As if reading her mind, her father said, “It’s alright Anna.  I loved your mother very much, and I know she loved you.”  He tried to lift his head from the pillow but after struggling for several seconds, gave up and closed his eyes.

“Father.”  Rosanna stood over her father and gently shook his shoulder.  When there was no immediate response, she glanced up at the monitor next to his bed; his pulse was becoming weaker, but he was alive, and when she returned her attention to her father she was relieved to find him smiling up at her.  She placed her head on his chest and gently squeezed him.  “I thought I’d lost you there.”  Rosanna made no effort to hide her relief.

“Not yet.  Soon.”  Her father’s breathing had become shallow, and she could barely perceive the rise and fall of his chest.  He stroked his daughter’s hair, which lay against his chest.
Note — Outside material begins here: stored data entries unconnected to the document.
/-- The decode fault that is reported, with its TVAL and its slot: of several that show it, the first in mask order, the header
before them (R58, R339). -/
def decodeFault (l : List (Slot × Cause)) : Option (Cause × Word × Nat) :=
  match lowestCause l with
  | none => none
  | some a =>
    let slots := [Slot.hdr, .s0, .s1, .b, .m, .v, .x, .e, .c].filter (fun k => decide ((k, a) ∈ l))
    some (a, BitVec.ofNat 64 ((slots.map slotBit).sum), Slot.idx (slots.headD .hdr) % 8)

/-! ### The edge contract (R110) -/

/-- The results of an operation, as its word gives them: scalar pushes, vector pushes and register writes, and writes of a predicate or
relabellings that push nothing; `parts` is how many vectors its V slot lands. The return handle of a call is exempt. -/
def ownResults (parts : Nat) (k : Slot) (i : Instr) : Nat × Nat × Nat :=
  match k with
  | .s0 => (1, 0, 0)
  | .s1 => (1, 0, 0)
  | .v =>
    match i.vpos with
    | some u =>
      if u.unit = .c then
        match u.dest with
        | .pred _ => (0, 0, 1)
        | _ => (0, parts, 0)
      else (0, 0, 0)
    | none => (0, 0, 0)
  | _ =>
    match i with
    | .xbc .. | .xins .. | .ldv .. | .ldvs .. | .lda .. => (0, 1, 0)
    | .vtag .. | .pset .. => (0, 0, 1)
    | .ldpair .. => (2, 0, 0)
    | .xext .. | .xsum .. | .xmax .. | .xmsk .. | .lit .. | .lith .. | .ldb .. | .ldbn .. | .ldh .. | .ldhn .. | .ldw .. | .ldwn ..
      | .ldd .. | .scld .. | .scswp .. | .scadd .. | .sccas .. | .acalloc .. | .crd .. | .snapq .. | .sysrd .. | .capq .. => (1, 0, 0)
    | _ => (0, 0, 0)

/-- Counts of results, added. -/
def addResults (a b : Nat × Nat × Nat) : Nat × Nat × Nat := (a.1 + b.1, a.2.1 + b.2.1, a.2.2 + b.2.2)

/-- The results of a bundle's operations. -/
def State.ownOf (s : State) (ops : List (Slot × Instr)) : Nat × Nat × Nat :=
  let parts := s.slotParts ((ops.filter (fun a => decide (a.1 = .v))).map Prod.snd)
  ops.foldl (fun n a => addResults n (ownResults parts a.1 a.2)) (0, 0, 0)

/-- Results a flight counts for: scalar, vector, and predicate writes and relabellings that push nothing. -/
def flightCount (f : Flight) : Nat × Nat × Nat :=
  if f.ret then (0, 0, 0)
  else (f.vals.length, f.vecs.length,
    if f.vals = [] ∧ f.vecs = [] ∧ (f.pred.isSome ∨ f.vtag.isSome) then 1 else 0)

/-- TVAL of EDGE_UNSETTLED for results in flight and a bundle's own; 0 where there are none. -/
def edgeCounts (l : List Flight) (own : Nat × Nat × Nat) : Nat :=
  let n := l.foldl (fun n f => addResults n (flightCount f)) own
  n.1 % 256 + (n.2.1 % 256) * 2 ^ 8 + (n.2.2 % 256) * 2 ^ 16

/-! ### Taken transfers, read at the start of the issue cycle -/

/-- The B operation transfers (R105). -/
def State.takes (s : State) (i : Instr) : Bool :=
  match i with
  | .br _ | .call _ | .brx _ | .callx _ | .ret _ => true
  | .brz a _ => decide ((s.rdS a 1).val = 0)
  | .brnz a _ => decide ((s.rdS a 1).val ≠ 0)
  | .leave a _ _ => decide ((s.rdS a 1).val ≠ 0)
  | .loop a _ => decide ((s.rdS a 1).val.toNat % 2 ^ 32 = 0)
  | .loopi n _ => decide (n = 0)
  | _ => false

/-- The B operation never falls through off the end of the chain: it transfers, enters a body that follows it, or faults (R112). -/
def bindsPage (i : Instr) : Bool :=
  match i with
  | .loop _ _ => true
  | .loopi _ _ => true
  | .eret => true
  | .texit => true
  | _ => false

/-- The B operation makes its bundle an exit bundle (R110). -/
def exits (i : Instr) : Bool :=
  match i with
  | .brx _ => true
  | .call _ => true
  | .callx _ => true
  | .ret _ => true
  | .eret => true
  | .texit => true
  | _ => false

/-- The page at the next 4 KiB virtual address, at ordinal 0 (R64). -/
def nextPage (h : Word) : Word := mkHandle (pageOf h + 1) 0

/-- The code handle in another page that a bundle transfers to, with the landing kind it needs (R106, R107). -/
def State.crossTarget (s : State) (p : PageInfo) (b : Option Instr) : Option (Word × BitVec 2) :=
  let pos := s.bundle.pos
  let other : SSrc → BitVec 2 → Option (Word × BitVec 2) := fun a k =>
    let h := s.valS a
    if handleOk h ∧ pageOf h ≠ pageOf pos then some (h, k) else none
  match b with
  | some (.brx a) => other a 0
  | some (.callx a) => other a 0
  | some (.ret a) => other a 1
  | b =>
    if (b.map (fun i => s.takes i || bindsPage i)).getD false then none
    else if p.after (wordOf pos) = .exit then some (nextPage pos, 0) else none

/-- The target of a code handle is resolved and its segment resident (R107). One that fails in a page already held fails as it is
resolved. -/
def Seq.resolved (q : Seq) (h : Word) (need : BitVec 2) : Bool :=
  match q.page (pageOf h) with
  | none => false
  | some p =>
    match p.landing (wordOf h).toNat need with
    | none => false
    | some w =>
      match p.segOf w with
      | none => false
      | some g => !p.stale && !g.bad && q.resident p.page g.off

/-- The bundle a resolved code handle names; none is LAND_BAD (R106). -/
def Seq.handleTarget (q : Seq) (h : Word) (need : BitVec 2) : Option Word :=
  if handleOk h then
    match q.page (pageOf h) with
    | none => none
    | some p => (p.landing (wordOf h).toNat need).map (mkHandle p.page)
  else none

/-! ### Before issue -/

/-- The sequencer owns this cycle's wheel position (R265). -/
def State.ownsWheel (s : State) (x : Nat) : Bool :=
  decide (s.gclk % 512 = (128 * dieOf (tileOf x) + 2 * tileNo (tileOf x) + x % 2) % 512)

/-- The bank an SC operation would act on is HELD (R320). -/
def State.scHeld (s : State) (f : ScF) : Bool :=
  let e := (s.valS f.addr).toNat % 2 ^ 22 + f.off.toNat * 4 * (1 + f.w.toNat)
  ((s.tile (tileOf s.ix)).bank (bankOf e)).held

/-- Add a wait to a context. -/
def State.addWait (s : State) (x c : Nat) (w : Wait) : State :=
  s.modCtx x c (fun k => { k with waits := k.waits ++ [w] })

/-- A synchronous cause cancels the bundle about to issue (R7, R344). -/
def State.cancel (s : State) (x : Nat) (c : Cause) (v : Word) (slot ms : Nat) (bpx : Bool) : State :=
  { s with bundle := Bundle.idle }.deliver x ⟨.s, c, v, slot, ms, true, bpx, 0⟩

/-- An enabled breakpoint names the bundle (R361). -/
def Seq.breakAt (q : Seq) (h : Word) : Option Nat :=
  [0, 1, 2, 3].find? (fun i => q.dbgctl.getLsbD i && decide (tget 0 q.bph i = h))

/-- Begin to issue the bundle of a sequencer's running context: decode faults, breakpoints and the freezes before issue; otherwise its
operations stand in s.bundle, the first in focus, with the transfer into another page that is to be resolved before it issues
(R58, R107, R265, R361). -/
def State.begin_ (s : State) (x : Nat) : State :=
  let q := s.seq x
  match q.active with
  | none => s
  | some c =>
    let k := s.ctx x c
    match q.page (pageOf k.pos), q.bundleAt k.pos with
    | some p, some (ws, inB) =>
      let h := decHead (ws.headD 0).toNat
      let slots := decBundle ws
      let ops := slots.flatMap (fun a =>
        match a.2 with
        | .ok is => is.map (fun i => (a.1, i))
        | _ => [])
      let s := { s with bundle := { Bundle.idle with
        seq := x, ctx := c, pos := k.pos, size := bundleLen (ws.headD 0).toNat,
        yieldRun := if h.y then some h.run else none, number := q.bundles } }
      match (if c ≠ 0 ∧ k.bpx = false then q.breakAt k.pos else none) with
      | some i => s.cancel x .brk (BitVec.ofNat 64 (2 ^ 63 + i)) 0 0 true
      | none =>
        -- the freeze of an SC operation comes before every cause of its bundle (R267)
        if scBundle ws && !isService (tileOf x) && !s.ownsWheel x then { s with bundle := Bundle.idle }.addWait x c .wheel
        else
        match decodeFault (bundleFaults x c (s.regCount x c) h slots ++ s.widenFaults (s.regCount x c) slots) with
        | some (e, v, slot) => s.cancel x e v slot 0 false
        | none =>
          let sc := ops.findSome? (fun a => scOf a.2)
          if p.stale && (((slotB ops).map s.takes).getD false || !p.sameSegment (wordOf k.pos)) then
            { s with bundle := Bundle.idle }.addWait x c (.fetch (pageOf k.pos) 0)
          else if (sc.map (fun f => s.scHeld f)).getD false then
            { s with bundle := Bundle.idle }.addWait x c .wheel
          else
            { s with bundle := { s.bundle with
              active := true, todo := ops, own := s.ownOf ops, cross := s.crossTarget p (slotB ops),
              exit := decide (p.after (wordOf k.pos) = After.exit) || ((slotB ops).map exits).getD false } }.modSeq x (fun q =>
                { q with inB := inB })
    | _, _ => s

/-! ### Commit (R105, R113, R121, R345, R348) -/

/-- The completion rule of R113 from next(b). -/
def complete (page : BitVec 45) : List Level → BitVec 12 → List Level × BitVec 12
  | [], w => ([], w)
  | l :: rest, w =>
    if l.page = page ∧ w = l.fin then
      if l.index.toNat + 1 < l.count.toNat then ({ l with index := l.index + 1 } :: rest, l.head)
      else complete page rest w
    else (l :: rest, w)

/-- Where the bundle's context goes on: its loop stack, its position, and a handle still to be resolved. -/
structure Succ where
  loops : List Level
  pos : Word
  entry : Option (Word × BitVec 2)
  deriving DecidableEq, Repr

/-- The successor of the bundle (R105, R113, R114). The completion rule is not applied to a fall-through that leaves the page, whatever the
word of its successor: the model's choice (log 109). -/
def State.successor (s : State) : Succ :=
  let b := s.bundle
  let k := s.icx
  let page := pageOf b.pos
  let popped := k.loops.drop b.pops
  match b.target with
  | .word w => ⟨popped, mkHandle page w, none⟩
  | .handle h => ⟨popped, h, none⟩
  | _ =>
    match (s.seq s.ix).page page with
    | none => ⟨popped, b.pos, none⟩
    | some p =>
      match b.push with
      | some l => ⟨l :: popped, mkHandle page l.head, none⟩
      | none =>
        match p.after (wordOf b.pos) with
        | .word w =>
          let r := complete page popped w
          ⟨r.1, mkHandle page r.2, none⟩
        | .bad off => ⟨popped, mkHandle page (BitVec.ofNat 12 ((off + 8) / 4)), some (BitVec.ofNat 64 off, 3)⟩
        | .exit =>
          match (s.seq s.ix).handleTarget (nextPage b.pos) 0 with
          | some h => ⟨popped, h, none⟩
          | none => ⟨popped, nextPage b.pos, some (nextPage b.pos, 0)⟩

/-- The edge contract at the bundle's issue (R110): an exit bundle with results in flight, its own included, or a landing
bundle with earlier ones. -/
def State.edgeFault (s : State) : Option Word :=
  let b := s.bundle
  let k := s.icx
  match (s.seq s.ix).page (pageOf b.pos) with
  | none => none
  | some p =>
    let exit := b.exit || decide (p.after (wordOf b.pos) = .exit) || (match b.target with
      | .handle _ => true
      | .eret => true
      | .texit => true
      | _ => false) || b.flights.any (fun f => f.ret)
    let land := p.isLanding (wordOf b.pos)
    let n := if exit then edgeCounts k.flights b.own else if land then edgeCounts k.flights (0, 0, 0) else 0
    if n = 0 then none else some (BitVec.ofNat 64 n)

/-- Bookings already standing, with those the bundle has made. -/
def State.booked (s : State) (t bank cycle : Nat) : Option Nat :=
  ((s.books ++ s.bundle.books).find? (fun b => decide (b.tile = t ∧ b.bank = bank ∧ b.cycle = cycle))).map
    (fun b => b.seq)

/-- One more in an 8-bit field of HEALTH that saturates (R359). -/
def healthMore (h : Word) (lo : Nat) : Word := if field h.toNat (lo + 7) lo = 255 then h else h + BitVec.ofNat 64 (2 ^ lo)

/-- The bundle is cancelled: one of its causes is delivered (R345); HEALTH counts a KAT_MISMATCH (R359). -/
def State.cancelBundle (s : State) (f : Found) : State :=
  (if f.cause = .katMismatch then { s with health := healthMore s.health 32 } else s).cancel s.bundle.seq f.cause f.tval
    (Slot.idx f.slot % 8) f.ms false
After a moment, Rosanna stood up and reached for her violin, and lifted it to her chin, grasping the bow in the other hand.
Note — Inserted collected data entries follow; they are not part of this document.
/-- SNAPQ. -/
def execSnapq (sel : BitVec 2) (s : State) : Out := .next (s.landS .queue (s.snapWord sel) 2 Flags.none)

/-- CKWAIT: JOBID of context 0 reads 0 (R357). -/
def execCkwait (num : SSrc) (s : State) : Out :=
  let u := s.useS num
  if !s.ckptJob (if s.ic = 0 then 0 else s.icx.jobid) then bad u .ckptBad 1
  else .next (u.waitFor (.ckpt ((s.valS num).setWidth 32)))

/-- ROLLBK. -/
def execRollbk (num job : SSrc) (s : State) : Out :=
  let u := (s.useS num).useS job
  let n := (s.valS num).setWidth 32
  if !s.ckptJob ((s.valS job).setWidth 16) then bad u .ckptBad 1
  else if n ≠ s.snap.k then bad u .ckptBad 3
  else .next (u.stage 0 (.ev (.rollback n.toNat)))

/-! ### Known-answer runs (R227, R229) -/

/-- KATGO. -/
def execKatgo (fmt : BitVec 4) (seed : BitVec 8) (s : State) : Out :=
  s.busyCheck s .mxeBusy State.engineBusy (fun u =>
    .next { u with bundle := { u.bundle with starts := u.bundle.starts ++ [.kat ⟨s.gclk, s.ix, s.ic, fmt, seed, 0⟩] } })

/-- KATCMP. A run that is paused with another task of the sequencer counts as active: the model's choice (R229, log 114). -/
def execKatcmp (s : State) : Out :=
  let t := s.tile s.itile
  let k := s.icx
  if (if s.ix % 2 = 1 then t.katB else t.katA).isSome then bad s .mxeBusy 1
  else if k.katHash ≠ k.katExp then bad s .katMismatch (BitVec.ofNat 64 (k.katHash.toNat * 2 ^ 24 + k.katExp.toNat))
  else .next s

/-! ### TLAUNCH (R138) -/

/-- The rank that bounds the ranks of a context's records: its task's; context 0 has no rank to bound by. -/
def State.rankOf (s : State) : Nat :=
  match s.icx.task.bind s.task with
  | some t => t.rank
  | none => 15

/-- TLAUNCH: 64 bytes per cycle in cycles c + 1 to c + 4. -/
def execTlaunch (a : SSrc) (q : BitVec 6) (s : State) : Out :=
  let u := s.useS a
  let x := s.valS a
  if 2 ^ 22 ≤ x.toNat ∨ s.scratchOk s.ix s.ic s.itile (bankOf x.toNat) = false then bad u .spRange x
  else if x.toNat % 256 ≠ 0 then bad u .align x
  else if (s.lq q.toNat).tl = false then bad u .priv (q.setWidth 64)
  else if 4 ≤ (s.seq s.ix).launches.length then bad u .launchBad 1
  else
    let part : State → Nat → State := fun u i =>
      let u := u.bookAll s.itile [bankOf x.toNat] (s.gclk + 1 + i) false
      u.access ⟨u.fresh, some (s.gclk + 1 + i), s.ix, s.ic, s.itile, x.toNat + 64 * i, .tlaunch i, false⟩
    let u := part (part (part (part u 0) 1) 2) 3
    .next { u with bundle := { u.bundle with starts := u.bundle.starts ++ [.launch s.ix q s.rankOf] } }

/-! ### System registers (R337) -/

/-- SYSRD: the register as at the end of cycle c, after 2 cycles; REMDATA freezes the issuer until its value is there
(R342). -/
def execSysrd (i : BitVec 12) (clr : Bool) (c : BitVec 2) (s : State) : Out :=
  let n := i.toNat
  let ctx := if s.ic = 0 then c.toNat else if sysPerCtx n then s.ic else 0
  if sysRefuse s.ix n ctx false clr then bad s .sysregBad (i.setWidth 64)
  else if n = 0x051 then
    let w := s.remselNow s.ix
    if remRefuse w false then bad s .sysregBad (i.setWidth 64)
    else .next (s.stage 0 (.ev (.remRead s.ix)))
  else .next ((s.stage 0 (.sysr s.ix ctx n s.ic clr s.fresh)).landS .queue 0 2 Flags.none)

/-- SYSWR: at the end of cycle c + 1, under the register's Access column; C is SYSRD's, and on FLAGS it changes nothing here
(log 102). -/
def execSyswr (i : SysIndex) (a : SSrc) (c : BitVec 2) (s : State) : Out :=
  let u := s.useS a
  let n := i.at_.toNat
  if sysRefuse s.ix n c.toNat true i.clr then bad u .sysregBad (i.at_.setWidth 64)
  else if n = 0x051 then
    if remRefuse (s.remselNow s.ix) true then bad u .sysregBad (i.at_.setWidth 64)
    else .next (u.stage 0 (.remWrite s.ix (s.valS a)))
  else .next (u.stage 1 (.ev (.reg s.ix c.toNat n (s.valS a))))

/-! ### Translation, code and memory (R353, R354, R358) -/

/-- TLBINV. -/
def execTlbinv (a : SSrc) (scope kind : BitVec 2) (s : State) : Out :=
  .next ((s.useS a).waitFor (.tlbinv (s.valS a) scope kind))

/-- CODEINV. -/
def execCodeinv (a : SSrc) (scope : BitVec 2) (all : Bool) (s : State) : Out :=
  .next ((if all then s else s.useS a).waitFor (.codeinv (s.valS a) scope all))

/-- ZEROB. -/
def execZerob (target mask : SSrc) (hbm : Bool) (s : State) : Out :=
  let u := (s.useS mask).useS target
  let t := s.valS target
  let m := s.valS mask
  if hbm then
    if t.toNat % 4096 ≠ 0 ∨ m = 0 ∨ 2 ^ 20 < m.toNat then bad u .spRange t
    else .next ((u.waitFor (.zerob true t m none)).stage 0 (.zerobStart s.ix t m))
  else if canalForm t = false then bad u .spRange t
  else .next (u.waitFor (.zerob false t m none))

/-- CAPQ (R360). -/
def execCapq (a : SSrc) (s : State) : Out :=
  .next ((s.useS a).landS .queue (s.capWord ((s.valS a).toNat % 2 ^ 16)) 2 Flags.none)

end Sys2Proof.Machine
end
“No Anna, it’s alright.” Her father wheezed as he spoke, air leaving his body as from a deflating tyre.  “Keep your mother.”  He tried to lift his arm to reach for Rosanna, but she stepped away from the bed, and his arm settled back to the sheets.

Raising the bow, Rosanna began to play.  She was surprised at the ease with which her fingers moved over the strings.  She marvelled at how natural it felt to move the bow back and forth, with perfect timing, hitting all the right notes.  She played the piece she had composed as a sixteen-year-old, and as she played, she closed her eyes, transporting her back to her childhood, looking out over the people that had come to listen to her play.  Her mother and father sat at the front, her mother crying, and her father comforting his wife, his own tears threatening to spill down his cheeks.  Her reasons for giving up the violin were forgotten, insignificant, ridiculous, even; her mother lived when she played, and she wanted her father to hear that too.

It wasn’t until she finished the piece and dropped the violin and bow to her side that she heard the tone from the monitor.  The line on the EKG was flat, and her father lay still.  There was no rise and fall of his chest.

Rosanna bent and kissed her father’s forehead.  She thought he had died smiling.